C++ Pointer to a function which takes an instance of a templated class as argument

If you want to have a "template pointer", you could try a function object. The example below adds 1.0 to the wrapped function template.

struct AcceptsVector {
  template<typename T, int N>
  double operator()(Vector<T,N> v) const { return 1.0 + real_f(v); }
};

AcceptsVector f;

The difference to a "real" template pointer is that you cannot re-seat "AcceptsVector" to call another template, like you can do with normal function pointers. The binding is hardcoded at compile-time. However you can pass along f like a function pointer, and can call f with any Vector<T, N> like a template.

That isn't quite valid c++, basically what you're looking for are template-template parameters.

http://www.progdoc.de/papers/ttp/psi-ttp/psi-ttp.html explains all about them

Generally, if you get yourself into this situation, you want to find a workaroumd, because your code becomes illegible VERY quickly

Well, the compiler doesn't know at the compile time, how many f's are you going to have (one for each possible T and N?). Therefore the compiler cannot calculate how much memory do objects of your class need. That's why such constructs are prohibited.

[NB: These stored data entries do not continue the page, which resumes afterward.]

/-- A CRC error after replay on a lane of a line (R673): the sixteenth within one second of tether time retires the lane, and
the line retrains. -/
def laneError (s : State) (m pos : Nat) : State :=
  let l := lineAt s m
  let now := position s
  let errs := (l.laneErrs.filter fun e => decide (now < e.2 + 2 ^ 20)) ++ [(l.first + pos, now)]
  let s := modLine s m fun l => { l with laneErrs := errs }
  if errs.countP (fun e => decide (e.1 = l.first + pos)) < 16 then s
  else
    let s := retireLane 5 m s (l.first + pos)
    if noLaneLeft s m then retireLine s m
    else if l.lstate = .up then setLine s m .retraining else s

/-! ### Attestation (R706, R707, R708) -/

/-- The line enters MISMATCH (R707). -/
def lineMismatch (s : State) (m cause : Nat) : State := setLine (modLine s m fun l => { l with cause := cause }) m .mismatch

/-- A link entry joins this member and line with the peer and its line (R703, R707). -/
def linkListed (r : Bytes) (self m peer peerLine : Nat) : Bool :=
  (List.range (recCounts r).2.2).any fun k =>
    let o := recLink r k
    let a := (field r o 2, field r (o + 2) 1)
    let b := (field r (o + 3) 2, field r (o + 5) 1)
    decide ((a = (self, m) ∧ b = (peer, peerLine)) ∨ (b = (self, m) ∧ a = (peer, peerLine)))

/-- HELLO (R706, R707, R708). -/
def hello (s : State) (m : Nat) (cert : Bytes) (sysId serial : Nat) (digest : Bytes) (peerLine : Nat) (nonce : Bytes) : State :=
  if !lineLive s m then s
  else
    let s := takeFrame s m 2
    if !forms s then s
    else
      let s := if lineUp s m then rekeyLine s m else s
      let r := heldRecord s
      let same := decide (sysId = recSystem r)
      if !Config.check .x509 [cert] then lineMismatch s m 3
      else if same ∧ recSerial r < serial then putFrame s m (formation 3 [] [])
      else match recIndexOf r (Config.out .deviceFp [cert] 24) with
        | none => lineMismatch s m 4
        | some n =>
          if !linkListed r (selfMember s) m n peerLine then lineMismatch s m 5
          else if !same ∨ (serial = recSerial r ∧ digest ≠ recordDigest s) then lineMismatch s m 6
          else if serial < recSerial r then modLine s m fun l => { l with peer := some n }
          else
            let own := (lineAt s m).nonce
            sendKey (modLine s m fun l => { l with
              peer := some n, peerHello := pad 32 nonce ++ own ++ cert ++ digest ++ le 8 sysId ++ le 8 serial }) m

/-- The link keys of R706 from the three secrets, the nonces and the member numbers. -/
def linkKeys (self peer : Nat) (mine theirs ecdh : Bytes) (myNonce peerNonce : Bytes) : BitVec 256 × BitVec 256 :=
  let low := decide (self < peer)
  let secret := (if low then mine ++ theirs else theirs ++ mine) ++ ecdh
  let k := Config.out .kdf [secret, ascii "ECZ-LINK", if low then myNonce ++ peerNonce else peerNonce ++ myNonce] 64
  let a := BitVec.ofNat 256 (unbe (k.take 32))
  let b := BitVec.ofNat 256 (unbe (k.drop 32))
  if low then (a, b) else (b, a)

/-- What a newly keyed line tells its peer, before LINK_STATE (R711, R719): the roots in office and the certificates in force. -/
def greetPeer (s : State) (m : Nat) : State :=
  let s := s.bridle.roots.foldl (fun s e => match e.2 with
    | some n => sendOn s m (formation 5 [e.1, n] [])
    | none => s) s
  s.bridle.certs.foldl (fun s e => sendOn s m (certFrame e.1 e.2)) s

You can't have a templated pointer to function, that makes no sense. But what you can do is

#include <vector>

template <typename T>
void foo(const std::vector<T>& v) {
   // do something
}

void (*ptr_foo)(const std::vector<int>&) = &foo<int>;

(here the function pointers a templated function, which template argument is explicitly set to int)

Because your code makes just as much sense as:

struct X
{
  template < typename T >
  std::vector<T> vect;
};

You're trying to make a member variable a template. This is just not a valid C++ construct and I seriously doubt it ever will be.

How do you do what you actually want? I'm not sure since I don't know what you actually are trying to accomplish and why.